Post by Bob Yoesle » Fri Jun 07, 2019 4:36 pm

No, not true.

The "sweet spot," technically known as the Jacquinot spot, is generated by the field angles (and for the mica filters - instrument angles) produced by the optical configuration within which the etalon is placed. For collimator based etalon systems, it has little to do with the f ratios of the optics, and everything to so with the focal lengths and resulting field angle magnifications.

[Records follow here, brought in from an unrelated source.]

-- ==== Sys2Proof/Laws/Layout.lean ====
section
/-! SUPPORT. Lengths and outcomes of the functions on sequences: bit groups, roles, frequency vectors,
provider answers, the cyclic prefix, demapping. -/

namespace Sys2Proof.Machine

variable {T : Type}

@[simp] theorem length_bitsOf (n i : Nat) : (bitsOf n i).length = n := by
  induction n generalizing i with
  | zero => rfl
  | succ n ih => simp [bitsOf, ih]

/-- The value of a group with one bit more at its end. -/
theorem valOf_append_bit (g : List Bool) (b : Bool) : valOf (g ++ [b]) = 2 * valOf g + b.toNat := by
  simp [valOf]

/-- The bit group of an index has that index as its value (41_constellation_mapper.md R112). -/
theorem valOf_bitsOf (n i : Nat) (h : i < 2 ^ n) : valOf (bitsOf n i) = i := by
  induction n generalizing i with
  | zero => simp_all [bitsOf, valOf]
  | succ n ih =>
    rw [bitsOf, valOf_append_bit, ih (i / 2) (by omega)]
    rcases Nat.mod_two_eq_zero_or_one i with hi | hi <;> simp [hi] <;> omega

/-- The value of a bit group of `n` bits is an index below 2^n. -/
theorem valOf_lt (g : List Bool) : valOf g < 2 ^ g.length := by
  induction g using List.reverseRecOn with
  | nil => simp [valOf]
  | append_singleton g b ih =>
    have : b.toNat ≤ 1 := by cases b <;> simp
    rw [valOf_append_bit, List.length_append, List.length_singleton, pow_succ]
    omega

/-- A bit group is the bit group of its value: `val` and `bitsOf` undo one another. -/
theorem bitsOf_valOf (g : List Bool) : bitsOf g.length (valOf g) = g := by
  induction g using List.reverseRecOn with
  | nil => rfl
  | append_singleton g b ih =>
    rw [valOf_append_bit, List.length_append, List.length_singleton, bitsOf]
    have hdiv : (2 * valOf g + b.toNat) / 2 = valOf g := by
      have : b.toNat ≤ 1 := by cases b <;> simp
      omega
    have hmod : ((2 * valOf g + b.toNat) % 2 == 1) = b := by
      cases b
      · simp
      · simp [Nat.add_mod]
    rw [hdiv, hmod, ih]

@[simp] theorem length_computeRoles (N P : Nat) : (computeRoles N P).length = N := by simp [computeRoles]

theorem getElem_computeRoles (N P k : Nat) (h : k < (computeRoles N P).length) :
    (computeRoles N P)[k] = computeRole N P k := by
  simp [computeRoles]

/-- Without pilots the role table is one Guard, N − 2 Data, one Guard. -/
theorem computeRoles_no_pilots (d : Nat) :
    computeRoles (d + 2) 0 = .guard :: (List.replicate d .data ++ [.guard]) := by
  apply List.ext_getElem
  · simp
  intro i h₁ h₂
  rw [getElem_computeRoles]
  cases i with
  | zero => rfl
  | succ i =>
    simp only [List.length_cons, List.length_append, List.length_replicate, List.length_nil] at h₂
    rw [List.getElem_cons_succ, computeRole, List.getElem_append]
    by_cases hi : i < d
    · rw [dif_pos (by simpa using hi), List.getElem_replicate, if_neg (by omega), if_neg (by omega)]
    · rw [dif_neg (by simpa using hi), if_pos (by omega)]
      simp

theorem count_no_pilots (d : Nat) :
    (computeRoles (d + 2) 0).count .pilot = 0 ∧ (computeRoles (d + 2) 0).count .data = d := by
  simp [computeRoles_no_pilots, List.count_replicate]

/-- There are as many indices of a role as entries that hold it. -/
@[simp] theorem length_roleIndices (r : Role) (k : Nat) (roles : List Role) :
    (roleIndices r k roles).length = roles.count r := by
  induction roles generalizing k with
  | nil => rfl
  | cons x xs ih =>
    unfold roleIndices
    split
    · rename_i h
      simp [h, ih]
    · rename_i h
      rw [List.count_cons_of_ne h, ih]

/-- The indices of a role are the places that hold it. -/
theorem mem_roleIndices (r : Role) (k : Nat) (roles : List Role) (d : Nat) :
    d ∈ roleIndices r k roles ↔ k ≤ d ∧ roles[d - k]? = some r := by
  induction roles generalizing k with
  | nil => simp [roleIndices]
  | cons x xs ih =>
    have tail : d ∈ roleIndices r (k + 1) xs ↔ k + 1 ≤ d ∧ xs[d - (k + 1)]? = some r := ih (k + 1)
    have shift : k + 1 ≤ d → (x :: xs)[d - k]? = xs[d - (k + 1)]? := fun h => by
      rw [show d - k = (d - (k + 1)) + 1 by omega]
      rfl
    unfold roleIndices
    split
    · rename_i hx
      rw [List.mem_cons, tail]
      constructor
      · rintro (rfl | ⟨h1, h2⟩)
        · simp [hx]
        · exact ⟨by omega, by rw [shift h1, h2]⟩
      · rintro ⟨h1, h2⟩
        by_cases hd : d = k
        · exact Or.inl hd
        · exact Or.inr ⟨by omega, by rw [← shift (by omega), h2]⟩
    · rename_i hx
      rw [tail]
      constructor
      · rintro ⟨h1, h2⟩
        exact ⟨by omega, by rw [shift h1, h2]⟩
      · rintro ⟨h1, h2⟩
        have hd : d ≠ k := by
          rintro rfl
          simp at h2
          exact hx h2
        exact ⟨by omega, by rw [← shift (by omega), h2]⟩

/-- The indices of a role ascend. -/
theorem roleIndices_sorted (r : Role) (k : Nat) (roles : List Role) :
    (roleIndices r k roles).Pairwise (· < ·) := by
  induction roles generalizing k with
  | nil => exact List.Pairwise.nil
  | cons x xs ih =>
    unfold roleIndices
    split
    · refine List.Pairwise.cons (fun d hd => ?_) (ih (k + 1))
      have := (mem_roleIndices r (k + 1) xs d).1 hd
      omega
    · exact ih (k + 1)

/-- What `map` answers: a point for exactly `bps` bits, else `InvalidBitGroupLength`. -/
theorem mapGroup_cases (P : Params T) (bps : Nat) (g : List Bool) :
    (g.length = bps ∧ mapGroup P bps g = .ok (P.point bps (valOf g))) ∨
      (g.length ≠ bps ∧ mapGroup P bps g = .error .invalidBitGroupLength) := by
  unfold mapGroup
  by_cases h : g.length = bps
  · exact Or.inl ⟨h, by simp [h]⟩
  · exact Or.inr ⟨h, by simp [h]⟩

/-- A frequency vector that is built has one entry per role. -/
theorem length_fillRoles (P : Params T) (bps : Nat) (roles : List Role) (b : List Bool) (V : List (Cx T))
    (h : fillRoles P bps roles b = .ok V) : V.length = roles.length := by
  induction roles generalizing b V with
  | nil =>
    simp only [fillRoles, Except.ok.injEq] at h
    simp [← h]
  | cons r rs ih =>
    have step : ∀ (b : List Bool) (z : Cx T), (fillRoles P bps rs b).map (z :: ·) = .ok V →
        V.length = (r :: rs).length := fun b z h => by
      cases hr : fillRoles P bps rs b with
      | error e => simp [hr, Except.map] at h
      | ok W =>
        simp only [hr, Except.map, Except.ok.injEq] at h
        simp [← h, ih b W hr]
    cases r with
    | guard => exact step b _ h
    | pilot => exact step b _ h
    | data =>
      rcases mapGroup_cases P bps (b.take bps) with ⟨_, hm⟩ | ⟨_, hm⟩
      · rw [fillRoles, hm] at h
        exact step (b.drop bps) _ h
      · rw [fillRoles, hm] at h
        simp at h

/-- With a bit group for each Data entry a frequency vector is built: the length check of `map` never
fails there (60_exceptions.md R233). -/
theorem fillRoles_ok (P : Params T) (bps : Nat) (roles : List Role) (b : List Bool)
    (h : b.length = roles.count .data * bps) : ∃ V, fillRoles P bps roles b = .ok V := by
  induction roles generalizing b with
  | nil => exact ⟨[], rfl⟩
  | cons r rs ih =>
    cases r with
    | guard =>
      obtain ⟨V, hV⟩ := ih b (by simpa using h)
      exact ⟨czero P.num :: V, by simp [fillRoles, hV, Except.map]⟩
    | pilot =>
      obtain ⟨V, hV⟩ := ih b (by simpa using h)
      exact ⟨P.pilotRef :: V, by simp [fillRoles, hV, Except.map]⟩
    | data =>
      rw [List.count_cons_self, Nat.add_mul, Nat.one_mul] at h
      obtain ⟨V, hV⟩ := ih (b.drop bps) (by simp [h])
      rcases mapGroup_cases P bps (b.take bps) with ⟨_, hm⟩ | ⟨hl, _⟩
      · exact ⟨P.point bps (valOf (b.take bps)) :: V, by simp [fillRoles, hm, hV, Except.map]⟩
      · exact absurd (by simp [h]) hl

/-- What `bitsToFreq` answers: a vector of one entry per role, or an error. -/
theorem length_bitsToFreq (P : Params T) (k : Ctx) (b : List Bool) (V : List (Cx T))
    (h : bitsToFreq P k b = .ok V) : V.length = k.roles.length := by
  unfold bitsToFreq at h
  split at h
  · simp at h
  · exact length_fillRoles P _ _ _ _ h

/-- `bitsToFreq` succeeds on exactly `CAPBITS` bits when `CAPBITS` = (Data entries) × bps. -/
theorem bitsToFreq_ok (P : Params T) (k : Ctx) (b : List Bool) (hb : b.length = k.capbits.toNat)
    (hk : k.capbits.toNat = k.roles.count .data * k.bits) : ∃ V, bitsToFreq P k b = .ok V := by
  obtain ⟨V, hV⟩ := fillRoles_ok P k.bits k.roles b (hb.trans hk)
  exact ⟨V, by simp [bitsToFreq, hb, hV]⟩

@[simp] theorem length_askProvider (p : Provider T) (dir : Dir) (x : List (Cx T)) :
    (askProvider p dir x).length = x.length := by simp [askProvider]

@[simp] theorem length_prepend {α : Type} (x : List α) (L : Nat) (h : L ≤ x.length) :
    (prepend x L).length = x.length + L := by
  simp [prepend]
  omega

@[simp] theorem length_strip {α : Type} (y : List α) (L : Nat) : (strip y L).length = y.length - L := by
  simp [strip]

/-- A symbol that MODULATE makes has one sample per role and the prefix. -/
theorem length_modulateSymbol (P : Params T) (k : Ctx) (b : List Bool) (y : List (Cx T))
    (h : modulateSymbol P k b = .ok y) (hcp : k.cp ≤ k.roles.length) :
    y.length = k.roles.length + k.cp := by
  unfold modulateSymbol at h
  cases hV : bitsToFreq P k b with
  | error e => simp [hV, Except.map] at h
  | ok V =>
    have hl := length_bitsToFreq P k b V hV
    simp only [hV, Except.map, Except.ok.injEq] at h
    rw [← h, length_prepend _ _ (by simp [hl, hcp])]
    simp [hl]

/-- `demap` always answers a bit group of `bps` bits (41_constellation_mapper.md R114). -/
@[simp] theorem length_demapBits (P : Params T) (bps : Nat) (z : Cx T) : (demapBits P bps z).length = bps := by
  simp [demapBits]

@[simp] theorem length_demapAll (P : Params T) (bps : Nat) (Y : List (Cx T)) :
    (demapAll P bps Y).length = Y.length * bps := by
  simp [demapAll, List.length_flatMap]

/-- One bit group per Data entry (43_frame_layout.md R147). -/
@[simp] theorem length_freqToBits (P : Params T) (k : Ctx) (V : List (Cx T)) :
    (freqToBits P k V).length = k.roles.count .data * k.bits := by
  simp [freqToBits, dataIndices]

/-- One equalized sample per Data entry, with pilots or without (47_demodulator.md R210). -/
@[simp] theorem length_equalized (P : Params T) (k : Ctx) (F2 : List (Cx T)) :
    (equalized P k F2).length = k.roles.count .data := by
  unfold equalized
  split <;> simp [dataIndices]

/-- DEMODULATE always answers one bit group per Data entry (47_demodulator.md R217). -/
@[simp] theorem length_demodulateSymbol (P : Params T) (k : Ctx) (y : List (Cx T)) :
    (demodulateSymbol P k y).length = k.roles.count .data * k.bits := by
  simp [demodulateSymbol]

end Sys2Proof.Machine
end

All H alpha narrow-band filters have an "acceptance angle," which defines how much of an angle can pass through an etalon before the design wavelength (or center wave-length - CWL) shifts un-acceptably "off-band." This is naturally one-half the diameter of the Jacquinot Spot diameter, other wise known as the "sweet spot." The Jacquinot spot is defined as the field about the optical axis within which the the peak wavelength variation [ Δλ ] with field angle does not exceed √2 of the etalon bandpass. This angular field can thereafter be used to perform close to monochromatic imaging or viewing.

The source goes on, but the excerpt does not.